====== Source data

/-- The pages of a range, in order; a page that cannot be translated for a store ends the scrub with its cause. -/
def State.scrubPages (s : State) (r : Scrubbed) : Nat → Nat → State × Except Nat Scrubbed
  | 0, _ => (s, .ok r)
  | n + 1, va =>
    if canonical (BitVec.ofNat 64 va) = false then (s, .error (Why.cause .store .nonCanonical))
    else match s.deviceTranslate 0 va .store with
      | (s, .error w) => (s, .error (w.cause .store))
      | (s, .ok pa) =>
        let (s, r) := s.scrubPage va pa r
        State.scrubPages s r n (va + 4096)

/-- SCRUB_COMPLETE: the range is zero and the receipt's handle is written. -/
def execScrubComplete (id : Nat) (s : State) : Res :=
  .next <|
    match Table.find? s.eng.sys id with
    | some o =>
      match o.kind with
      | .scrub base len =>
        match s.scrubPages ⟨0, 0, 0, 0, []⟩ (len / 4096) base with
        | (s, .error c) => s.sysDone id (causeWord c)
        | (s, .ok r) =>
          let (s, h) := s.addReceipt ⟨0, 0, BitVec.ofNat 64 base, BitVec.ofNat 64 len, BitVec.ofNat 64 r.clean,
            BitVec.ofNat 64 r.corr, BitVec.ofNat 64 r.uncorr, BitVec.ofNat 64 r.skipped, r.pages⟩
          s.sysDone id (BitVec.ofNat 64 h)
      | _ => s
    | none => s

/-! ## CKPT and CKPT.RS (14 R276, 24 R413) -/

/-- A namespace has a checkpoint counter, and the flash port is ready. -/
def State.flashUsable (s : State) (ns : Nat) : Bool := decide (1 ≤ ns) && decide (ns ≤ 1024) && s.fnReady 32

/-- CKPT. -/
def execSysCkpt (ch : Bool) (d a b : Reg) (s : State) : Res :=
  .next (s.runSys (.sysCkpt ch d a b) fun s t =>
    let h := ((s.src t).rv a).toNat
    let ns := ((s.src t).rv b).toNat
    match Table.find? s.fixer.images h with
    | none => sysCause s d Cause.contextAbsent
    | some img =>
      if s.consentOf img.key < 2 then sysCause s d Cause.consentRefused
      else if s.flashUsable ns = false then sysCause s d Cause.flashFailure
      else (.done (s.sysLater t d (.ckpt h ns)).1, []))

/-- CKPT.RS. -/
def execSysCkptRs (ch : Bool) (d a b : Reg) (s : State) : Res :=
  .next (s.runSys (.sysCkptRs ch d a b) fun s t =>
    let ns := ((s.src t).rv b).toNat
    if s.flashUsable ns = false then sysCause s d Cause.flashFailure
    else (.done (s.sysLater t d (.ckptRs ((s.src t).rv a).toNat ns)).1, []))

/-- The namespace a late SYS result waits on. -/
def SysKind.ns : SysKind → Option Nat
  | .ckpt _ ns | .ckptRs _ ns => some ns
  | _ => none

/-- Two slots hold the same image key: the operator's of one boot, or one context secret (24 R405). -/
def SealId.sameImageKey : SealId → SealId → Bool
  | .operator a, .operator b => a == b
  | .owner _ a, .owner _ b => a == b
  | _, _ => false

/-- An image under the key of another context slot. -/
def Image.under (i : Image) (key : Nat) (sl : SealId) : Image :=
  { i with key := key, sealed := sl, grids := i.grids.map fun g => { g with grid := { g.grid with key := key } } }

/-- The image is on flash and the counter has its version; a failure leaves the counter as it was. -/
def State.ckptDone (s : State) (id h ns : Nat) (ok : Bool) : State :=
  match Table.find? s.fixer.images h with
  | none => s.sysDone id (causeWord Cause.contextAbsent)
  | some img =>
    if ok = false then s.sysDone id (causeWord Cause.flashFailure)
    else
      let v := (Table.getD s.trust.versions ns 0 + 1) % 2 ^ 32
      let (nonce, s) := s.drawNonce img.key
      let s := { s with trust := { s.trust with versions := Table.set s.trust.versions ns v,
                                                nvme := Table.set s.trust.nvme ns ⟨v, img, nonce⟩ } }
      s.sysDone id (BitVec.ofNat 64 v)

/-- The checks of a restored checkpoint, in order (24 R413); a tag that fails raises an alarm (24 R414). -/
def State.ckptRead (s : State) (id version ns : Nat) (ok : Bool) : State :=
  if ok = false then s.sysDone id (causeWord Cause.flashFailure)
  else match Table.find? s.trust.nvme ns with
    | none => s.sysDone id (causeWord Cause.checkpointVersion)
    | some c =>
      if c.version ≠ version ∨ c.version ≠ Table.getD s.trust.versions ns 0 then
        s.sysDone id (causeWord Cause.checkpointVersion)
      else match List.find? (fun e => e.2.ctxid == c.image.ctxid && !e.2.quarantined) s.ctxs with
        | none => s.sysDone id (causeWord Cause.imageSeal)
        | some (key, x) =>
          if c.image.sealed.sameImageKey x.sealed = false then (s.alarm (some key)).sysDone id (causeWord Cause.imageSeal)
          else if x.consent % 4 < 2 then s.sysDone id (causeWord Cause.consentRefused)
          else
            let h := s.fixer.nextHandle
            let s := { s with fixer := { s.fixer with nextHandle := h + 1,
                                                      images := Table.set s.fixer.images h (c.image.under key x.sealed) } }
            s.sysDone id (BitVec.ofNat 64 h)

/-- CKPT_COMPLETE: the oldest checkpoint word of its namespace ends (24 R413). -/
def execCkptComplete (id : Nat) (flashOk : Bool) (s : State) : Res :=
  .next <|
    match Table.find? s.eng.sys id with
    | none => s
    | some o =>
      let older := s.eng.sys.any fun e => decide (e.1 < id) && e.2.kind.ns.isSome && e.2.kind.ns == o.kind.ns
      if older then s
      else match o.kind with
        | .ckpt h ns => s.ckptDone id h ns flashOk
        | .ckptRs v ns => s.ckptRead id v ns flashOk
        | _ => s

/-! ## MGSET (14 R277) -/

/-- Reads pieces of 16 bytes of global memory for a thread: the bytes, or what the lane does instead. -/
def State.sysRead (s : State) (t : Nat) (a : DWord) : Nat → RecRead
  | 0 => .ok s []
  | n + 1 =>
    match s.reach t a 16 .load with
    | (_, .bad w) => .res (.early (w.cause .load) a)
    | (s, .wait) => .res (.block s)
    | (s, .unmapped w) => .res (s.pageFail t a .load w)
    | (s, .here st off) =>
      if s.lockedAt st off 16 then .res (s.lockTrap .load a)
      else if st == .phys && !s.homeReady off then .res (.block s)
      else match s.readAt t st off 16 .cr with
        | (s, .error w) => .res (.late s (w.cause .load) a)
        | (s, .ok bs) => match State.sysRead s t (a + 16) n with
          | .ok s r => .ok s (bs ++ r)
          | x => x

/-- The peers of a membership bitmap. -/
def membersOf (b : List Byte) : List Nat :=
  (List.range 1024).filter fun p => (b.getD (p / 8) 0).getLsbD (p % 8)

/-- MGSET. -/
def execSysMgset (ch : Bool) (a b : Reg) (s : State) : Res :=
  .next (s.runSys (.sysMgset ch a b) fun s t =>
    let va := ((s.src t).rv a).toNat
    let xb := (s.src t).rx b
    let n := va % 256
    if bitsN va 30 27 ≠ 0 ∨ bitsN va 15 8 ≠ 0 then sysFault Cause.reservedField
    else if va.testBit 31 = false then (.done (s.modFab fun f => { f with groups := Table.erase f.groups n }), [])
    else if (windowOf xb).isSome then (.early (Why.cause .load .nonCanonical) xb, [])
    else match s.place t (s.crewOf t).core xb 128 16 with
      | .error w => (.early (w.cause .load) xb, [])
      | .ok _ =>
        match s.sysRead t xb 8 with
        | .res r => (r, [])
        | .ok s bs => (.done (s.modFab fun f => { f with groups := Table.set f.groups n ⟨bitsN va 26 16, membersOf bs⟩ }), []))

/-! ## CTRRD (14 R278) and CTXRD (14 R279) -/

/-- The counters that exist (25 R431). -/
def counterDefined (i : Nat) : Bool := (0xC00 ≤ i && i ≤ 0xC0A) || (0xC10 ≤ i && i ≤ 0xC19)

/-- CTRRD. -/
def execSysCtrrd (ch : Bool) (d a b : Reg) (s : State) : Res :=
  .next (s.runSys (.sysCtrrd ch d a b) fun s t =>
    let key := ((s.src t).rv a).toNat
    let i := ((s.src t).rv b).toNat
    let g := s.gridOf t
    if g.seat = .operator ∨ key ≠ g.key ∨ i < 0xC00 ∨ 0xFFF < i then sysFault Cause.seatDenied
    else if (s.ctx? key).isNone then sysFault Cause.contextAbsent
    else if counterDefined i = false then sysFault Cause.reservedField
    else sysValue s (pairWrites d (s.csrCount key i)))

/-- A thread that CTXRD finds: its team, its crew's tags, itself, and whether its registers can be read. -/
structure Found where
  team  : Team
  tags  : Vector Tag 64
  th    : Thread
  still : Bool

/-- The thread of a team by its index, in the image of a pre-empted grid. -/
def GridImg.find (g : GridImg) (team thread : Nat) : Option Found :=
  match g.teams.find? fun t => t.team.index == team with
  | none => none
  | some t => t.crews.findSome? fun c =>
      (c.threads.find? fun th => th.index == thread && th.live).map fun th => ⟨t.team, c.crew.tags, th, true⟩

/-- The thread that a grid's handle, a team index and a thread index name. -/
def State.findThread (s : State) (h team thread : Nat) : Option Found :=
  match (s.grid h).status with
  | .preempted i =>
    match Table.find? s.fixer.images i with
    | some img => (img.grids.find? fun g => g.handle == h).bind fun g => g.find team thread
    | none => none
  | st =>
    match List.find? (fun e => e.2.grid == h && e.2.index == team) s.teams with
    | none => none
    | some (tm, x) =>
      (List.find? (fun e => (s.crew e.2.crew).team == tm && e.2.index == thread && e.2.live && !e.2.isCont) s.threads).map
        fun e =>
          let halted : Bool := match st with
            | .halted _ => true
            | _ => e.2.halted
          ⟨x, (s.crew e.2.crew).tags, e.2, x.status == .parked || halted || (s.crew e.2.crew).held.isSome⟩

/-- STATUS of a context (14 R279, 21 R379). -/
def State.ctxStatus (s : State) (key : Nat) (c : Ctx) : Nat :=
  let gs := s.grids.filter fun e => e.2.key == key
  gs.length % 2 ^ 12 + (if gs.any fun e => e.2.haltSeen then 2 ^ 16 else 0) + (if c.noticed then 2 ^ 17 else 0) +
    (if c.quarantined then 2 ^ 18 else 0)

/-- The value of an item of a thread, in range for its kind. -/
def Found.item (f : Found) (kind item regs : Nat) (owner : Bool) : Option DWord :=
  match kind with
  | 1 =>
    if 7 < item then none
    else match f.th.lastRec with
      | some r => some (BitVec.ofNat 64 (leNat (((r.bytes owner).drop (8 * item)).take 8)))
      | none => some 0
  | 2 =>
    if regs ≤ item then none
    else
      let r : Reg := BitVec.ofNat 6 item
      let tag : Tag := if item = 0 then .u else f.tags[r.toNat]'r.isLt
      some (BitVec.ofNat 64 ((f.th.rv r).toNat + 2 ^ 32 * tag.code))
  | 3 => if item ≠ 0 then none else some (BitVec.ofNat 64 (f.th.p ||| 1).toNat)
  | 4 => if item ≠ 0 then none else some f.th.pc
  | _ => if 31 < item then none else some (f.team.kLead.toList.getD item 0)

============

## [Required action]
Looking at the records above, return exactly the lines from the line with "ns => some ns" to the line with "a, .operator b => a == b", both ends included.

## [Response to the task]
  | .ckpt _ ns | .ckptRs _ ns => some ns
  | _ => none

/-- Two slots hold the same image key: the operator's of one boot, or one context secret (24 R405). -/
def SealId.sameImageKey : SealId → SealId → Bool
  | .operator a, .operator b => a == b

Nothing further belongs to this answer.